Show replies by date

Akhra Gannon

23 Mar 23 Mar

12:07 a.m.

honestly, the way you've laid it out looks perfectly reasonable to me! it generally follows the principle ot "parse, don't validate" laid out here: https://lexi-lambda.github.io/blog/2019/11/05/parse-don-t-validate/ the only core change I might make is to remove the payload from ConfigData and use a tuple of (SourceIndex, a) instead, so you can operate on one without examining the other. this lets you do all the source-related analysis with monomorphic code; and in cases where the final payload type is unchanged, you can just discard the tuple wrapper to finalize. at the top level, for each final-config item I'd imagine the process would (in Haskell) look something like: finalizeConfigValue :: (a -> Maybe b) -> [(SourceIndex, a)] -> Maybe b finalizeConfigValue valueParser = listToMaybe . mapMaybe (valueParser . snd) . sortOn fst with an Ord instance on SourceIndex, and the Maybe output representing failure of all candidates to parse (you could also use defaulting and/or exceptions) On Sun, Mar 22, 2026, 4:10 PM Joachim Durchholz wrote:

...

Hi all,

I have some design questions - not for Haskell but for the Java+Vavr combo, but I am about to dip my toes into actual work in a functional manner, as far as that is possible, and I thought I might as well go for the community that's best subscribed to a purely functional style.

Bird's eye view:

Java everybody knows (I don't like it either, no worries), Vavr is a - to my eyes - pretty nice functional library, https://docs.vavr.io/ for details if you're actually interested. I want to leverage Vavr to get a Java program to be as Haskell-ish as is reasonable; that's not going to be much by a Haskeller's standards, but... baby steps.

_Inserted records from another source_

-- ==== Sys2Proof/Machine/Core.lean ====
section
/-! DEFINITION. The machine as the host takes it. -/

def Sys2Proof.core : Host.Core :=
  { State := Sys2Proof.Machine.State, Fault := Sys2Proof.Machine.Fault, Refusal := Sys2Proof.Machine.Refusal,
    step := Sys2Proof.Machine.step, reset := Sys2Proof.Machine.State.reset }
end

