/-- SET CLOCK, row by row: refused BUSY while Running and OUT_OF_RANGE above the range; otherwise the value given is
limited below by the mark and above by the top stop, the Clock runs with its backup-valid flag yes, one rollover is
signalled, and a limited value is answered CLAMPED with CLOCK_CLAMPED raised for the request, the outcome of the time
the Clock then shows (R35, R173, R174, R193; a notice follows the reply, log 18). -/
def Obligations.SetClockByRow : Prop :=
  ∀ (s : State) (f : Frame) (rest : List RxFrame), s.officerAsks f rest 11 →
    let given := f.param 0 * 86400 + f.param 1
    let taken := max s.clock.mark (min given Config.topStop)
    (s.clock.state = .running → exec .setClock s = .next (s.answered rest (f.refusal .busy none))) ∧
    (s.clock.state = .unset → 1048575 < f.param 0 ∨ 86399 < f.param 1 →
      exec .setClock s = .next (s.answered rest (f.refusal .outOfRange none))) ∧
    (s.clock.state = .unset → f.param 0 ≤ 1048575 → f.param 1 ≤ 86399 → taken = given →
      exec .setClock s =
        .next
          { s.answered rest (f.reply .done [given / 86400, given % 86400]) with
            clock := { s.clock with value := given, state := .running, backupValid := true }
            sweeper := { s.sweeper with passAgain := true } }) ∧
    (s.clock.state = .unset → f.param 0 ≤ 1048575 → f.param 1 ≤ 86399 → taken ≠ given →
      ∃ (t : State) (notices : List Frame), exec .setClock s = .next t ∧
        t = { s with
          rxQueue := rest
          txQueue := s.txQueue ++ [f.reply .clamped [taken / 86400, taken % 86400]] ++ notices
          clock := { s.clock with value := taken, state := .running, backupValid := true }
          sweeper := { s.sweeper with passAgain := true }
          conditions := t.conditions } ∧
        s.raisesOne t .clockClamped (some (f.outcome .clockClamped taken)) notices)

/-- ADJUST CLOCK: refused CLOCK_UNSET while Unset; while Running the adjustment is limited to a day either way, and the
sum to the mark and the top stop. A limit that acted is answered CLAMPED with CLOCK_CLAMPED raised for the request, the
outcome of the time the Clock then shows; a rollover is signalled only for a later day (R36, R37, R173, R174; a notice
follows the reply, log 18). -/
def Obligations.AdjustClockLimits : Prop :=
  ∀ (s : State) (f : Frame) (rest : List RxFrame), s.officerAsks f rest 12 →
    let asked := signedWord (f.param 0)
    let limited := max (-86400) (min 86400 asked)
    let sum := (s.clock.value : Int) + limited
    let x := (max (s.clock.mark : Int) (min (Config.topStop : Int) sum)).toNat
    let acted := limited ≠ asked ∨ (x : Int) ≠ sum
    (s.clock.state = .unset → exec .adjustClock s = .next (s.answered rest (f.refusal .clockUnset none))) ∧
    (s.clock.state = .running → ¬ acted →
      exec .adjustClock s =
        .next
          { s.answered rest (f.reply .done [x / 86400, x % 86400]) with
            clock := { s.clock with value := x }
            sweeper :=
              { s.sweeper with passAgain := s.sweeper.passAgain || decide (s.clock.value / 86400 < x / 86400) } }) ∧
    (s.clock.state = .running → acted →
      ∃ (t : State) (notices : List Frame), exec .adjustClock s = .next t ∧
        t = { s with
          rxQueue := rest
          txQueue := s.txQueue ++ [f.reply .clamped [x / 86400, x % 86400]] ++ notices
          clock := { s.clock with value := x }
          sweeper :=
            { s.sweeper with passAgain := s.sweeper.passAgain || decide (s.clock.value / 86400 < x / 86400) }
          conditions := t.conditions } ∧
        s.raisesOne t .clockClamped (some (f.outcome .clockClamped x)) notices)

Application is a simple command-line thing: Read configuration from command line and configuration file, emit diagnostics about any errors in the config, then process. I want the configuration processing to be as functional as reasonable, given the constraints. However, I'm undecides about many things, no doubt because I simply don't know the best design patterns, and it's frustrating to see multiple options and not knowing which ones will paint me into a corner and which ones will not.

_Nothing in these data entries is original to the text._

@[simp] theorem State.putSegment_mainPower : (s.putSegment v n g).mainPower = s.mainPower := rfl
@[simp] theorem State.putSegment_backupSupply : (s.putSegment v n g).backupSupply = s.backupSupply := rfl
@[simp] theorem State.putSegment_resetHeld : (s.putSegment v n g).resetHeld = s.resetHeld := rfl
@[simp] theorem State.putSegment_ingestLink : (s.putSegment v n g).ingestLink = s.ingestLink := rfl
@[simp] theorem State.putSegment_mediaLink : (s.putSegment v n g).mediaLink = s.mediaLink := rfl
@[simp] theorem State.putSegment_ingestCheck : (s.putSegment v n g).ingestCheck = s.ingestCheck := rfl
@[simp] theorem State.putSegment_mediaCheck : (s.putSegment v n g).mediaCheck = s.mediaCheck := rfl
@[simp] theorem State.putSegment_ingestOut : (s.putSegment v n g).ingestOut = s.ingestOut := rfl
@[simp] theorem State.putSegment_mediaOut : (s.putSegment v n g).mediaOut = s.mediaOut := rfl
@[simp] theorem State.putSegment_rxQueue : (s.putSegment v n g).rxQueue = s.rxQueue := rfl
@[simp] theorem State.putSegment_txQueue : (s.putSegment v n g).txQueue = s.txQueue := rfl
@[simp] theorem State.putSegment_initiators : (s.putSegment v n g).initiators = s.initiators := rfl
@[simp] theorem State.putSegment_classes : (s.putSegment v n g).classes = s.classes := rfl
@[simp] theorem State.putSegment_clock : (s.putSegment v n g).clock = s.clock := rfl
@[simp] theorem State.putSegment_contexts : (s.putSegment v n g).contexts = s.contexts := rfl
@[simp] theorem State.putSegment_slots : (s.putSegment v n g).slots = s.slots := rfl
@[simp] theorem State.putSegment_arbiter : (s.putSegment v n g).arbiter = s.arbiter := rfl
@[simp] theorem State.putSegment_records : (s.putSegment v n g).records = s.records := rfl
@[simp] theorem State.putSegment_holds : (s.putSegment v n g).holds = s.holds := rfl
@[simp] theorem State.putSegment_walkQueue : (s.putSegment v n g).walkQueue = s.walkQueue := rfl
@[simp] theorem State.putSegment_sweeper : (s.putSegment v n g).sweeper = s.sweeper := rfl
@[simp] theorem State.putSegment_eraseQueue : (s.putSegment v n g).eraseQueue = s.eraseQueue := rfl
@[simp] theorem State.putSegment_scanActive : (s.putSegment v n g).scanActive = s.scanActive := rfl
@[simp] theorem State.putSegment_scanQueued : (s.putSegment v n g).scanQueued = s.scanQueued := rfl
@[simp] theorem State.putSegment_conditions : (s.putSegment v n g).conditions = s.conditions := rfl
@[simp] theorem State.putSegment_collection : (s.putSegment v n g).collection = s.collection := rfl
@[simp] theorem State.putSegment_idleTime : (s.putSegment v n g).idleTime = s.idleTime := rfl
@[simp] theorem State.putSegment_mediaTimeout : (s.putSegment v n g).mediaTimeout = s.mediaTimeout := rfl
@[simp] theorem State.putSegment_pending : (s.putSegment v n g).pending = s.pending := rfl

end PutSegmentFields

section SetContextFields

variable (s : State) (c : Nat) (x : Context)

@[simp] theorem State.setContext_mainPower : (s.setContext c x).mainPower = s.mainPower := rfl
@[simp] theorem State.setContext_backupSupply : (s.setContext c x).backupSupply = s.backupSupply := rfl
@[simp] theorem State.setContext_resetHeld : (s.setContext c x).resetHeld = s.resetHeld := rfl
@[simp] theorem State.setContext_ingestLink : (s.setContext c x).ingestLink = s.ingestLink := rfl
@[simp] theorem State.setContext_mediaLink : (s.setContext c x).mediaLink = s.mediaLink := rfl
@[simp] theorem State.setContext_ingestCheck : (s.setContext c x).ingestCheck = s.ingestCheck := rfl
@[simp] theorem State.setContext_mediaCheck : (s.setContext c x).mediaCheck = s.mediaCheck := rfl
@[simp] theorem State.setContext_ingestOut : (s.setContext c x).ingestOut = s.ingestOut := rfl
@[simp] theorem State.setContext_mediaOut : (s.setContext c x).mediaOut = s.mediaOut := rfl
@[simp] theorem State.setContext_rxQueue : (s.setContext c x).rxQueue = s.rxQueue := rfl
@[simp] theorem State.setContext_txQueue : (s.setContext c x).txQueue = s.txQueue := rfl
@[simp] theorem State.setContext_initiators : (s.setContext c x).initiators = s.initiators := rfl
@[simp] theorem State.setContext_volumes : (s.setContext c x).volumes = s.volumes := rfl
@[simp] theorem State.setContext_classes : (s.setContext c x).classes = s.classes := rfl
@[simp] theorem State.setContext_clock : (s.setContext c x).clock = s.clock := rfl
@[simp] theorem State.setContext_slots : (s.setContext c x).slots = s.slots := rfl
@[simp] theorem State.setContext_arbiter : (s.setContext c x).arbiter = s.arbiter := rfl
@[simp] theorem State.setContext_records : (s.setContext c x).records = s.records := rfl
@[simp] theorem State.setContext_holds : (s.setContext c x).holds = s.holds := rfl
@[simp] theorem State.setContext_walkQueue : (s.setContext c x).walkQueue = s.walkQueue := rfl
@[simp] theorem State.setContext_sweeper : (s.setContext c x).sweeper = s.sweeper := rfl
@[simp] theorem State.setContext_eraseQueue : (s.setContext c x).eraseQueue = s.eraseQueue := rfl
@[simp] theorem State.setContext_scanActive : (s.setContext c x).scanActive = s.scanActive := rfl
@[simp] theorem State.setContext_scanQueued : (s.setContext c x).scanQueued = s.scanQueued := rfl
@[simp] theorem State.setContext_conditions : (s.setContext c x).conditions = s.conditions := rfl
@[simp] theorem State.setContext_collection : (s.setContext c x).collection = s.collection := rfl
@[simp] theorem State.setContext_idleTime : (s.setContext c x).idleTime = s.idleTime := rfl
@[simp] theorem State.setContext_mediaTimeout : (s.setContext c x).mediaTimeout = s.mediaTimeout := rfl
@[simp] theorem State.setContext_pending : (s.setContext c x).pending = s.pending := rfl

Things I'm undecided about:

a) Data type variations During the configuration phase, I need to carry information about where some configuration item came from (its ("context", usually file, line number, column number). In the processing phase, configuration is considered final and error-free, so context is not needed (that's a done design decision). I could carry context information into the processing phase, but it's going to be awkward: Say, we have the following types (forgive the most un-Haskellish pseudo syntax but I don't dare to use Haskell style because I'd almost certainly get that wrong and provoke misunderstandings) DirectoryConfig { ConfigData<Path> path ConfigData<String> title ... } data ConfigData<a> { String fileName int lineNumber int columnNumber a value } but in the processing phase I don't want my config objects polluted with context, so I want DirectoryConfig { Path path String title ... } No idea how to deal with that. I'd use code generation in Java I guess, but that's horribly inelegant and complicated to set up (no, I don't particularly like Java, it's just what I'm currently using). So... how would one do such a thing in a functional language? Not necessarily Haskell, I guess some language extensions exist for that kind of stuff, but I'm more-or-less tied to Java + functional libraries, so I'll have to stick with the more basic approaches most likely. Besides, even if I did Haskell, I'd want to avoid the advanced stuff until I get confident in the basics.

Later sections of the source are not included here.